- [TASK]: Give back the line containing "else if 0x100" along with every line after it, exactly, until the entries end.

- [MATERIAL PROVIDED]:
——————————

/-- R473: the Cox resets the failed block, once it is idle, within 50 ms. A loop processor stays out of
service all the same, until `loop.restore` or a reset (R223). -/
def Dev.holdRecovery (d : Dev) (ok : Bool) : Dev :=
  match (if d.mode.mode == .hold then d.mode.holdCauses.findSome? HoldCause.blockOf else none) with
  | none => d
  | some (c, i) =>
    let recent := d.ump.recoveries.filter fun r => d.now < r.2.2 + sT 3600
    let again := recent.any fun r => r.1 = c && r.2.1 = i
    if ! ok || again || (c ≠ 8 && ! d.clockGood c) || d.mode.holdTick + msT 50 < d.now then d.recoveryFails c i
    else if c ≠ 1 && ! d.blockIdle c i then d
    else
      let d1 := if c = 8 then d.onClk fun k => { k with locks := k.locks.set 4 true } else d
      let d2 := d1.blockOut c i
      let d3 := ({ d2 with ump := { d2.ump with holdBlock := none, recoveries := (c, i, d.now) :: recent } }).logDevice 5 0 (blockObject c) i (d.blockForm c i) (d2.blockForm c i)
      d3.holdCauseEnds fun k => k.blockOf == some (c, i)

def execHoldRecovery (ok : Bool) (s : State) : Out := onDevAny (fun _ d => if d.coxRuns then d.holdRecovery ok else d) s

/-- R456: an uncorrectable error in the safety parameter set in force. -/
def Dev.setDamaged (d : Dev) : Dev := if d.ump.active.isNone then d else (d.enterSafe 0x0D 0xFF).assertWdog 0x0D

/-! ## The test access port (R558) -/

/-- JTAG is locked by fuse: ID.CAPS bit 2. -/
def Dev.jtagLocked (d : Dev) : Bool := d.fuses.caps.testBit 2

/-- TRST_N low (0) or high (1), or the update of an instruction: 2 BYPASS, 3 IDCODE, any other number an instruction of the port. A
locked port takes BYPASS and IDCODE alone; one held in reset takes none. -/
def Dev.tapEvent (d : Dev) (n : Nat) : Dev :=
  if n = 0 then { d with pins := { d.pins with trstLow := true, tapInstr := 3 } }
  else if n = 1 then { d with pins := { d.pins with trstLow := false } }
  else if d.pins.trstLow || (d.jtagLocked && n ≠ 2 && n ≠ 3) then d
  else { d with pins := { d.pins with tapInstr := n } }

/-- TDO drives: never while the port is locked or in reset. -/
def Dev.tdoDriven (d : Dev) : Bool := ! d.jtagLocked && ! d.pins.trstLow

/-- R472: the Marshal or the governor, the recorder, the DRAM controller; 0x0D tells of the loaded safety parameter set, and
0x100 + k of oar k's next reference set, damaged on its tap. -/
def Dev.unitFault (d : Dev) (code : Nat) : Dev :=
  if code = 4 ∨ code = 7 ∨ code = 8 then d.blockHold code 0
  else if code = 0x0D then d.setDamaged
  else if 0x100 ≤ code ∧ code < 0x120 then d.onSafe (code - 0x100) fun o => { o with tapNoise := 1 }
  else d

——————————

- [RESULT OF THIS TASK]:
  else if 0x100 ≤ code ∧ code < 0x120 then d.onSafe (code - 0x100) fun o => { o with tapNoise := 1 }
  else d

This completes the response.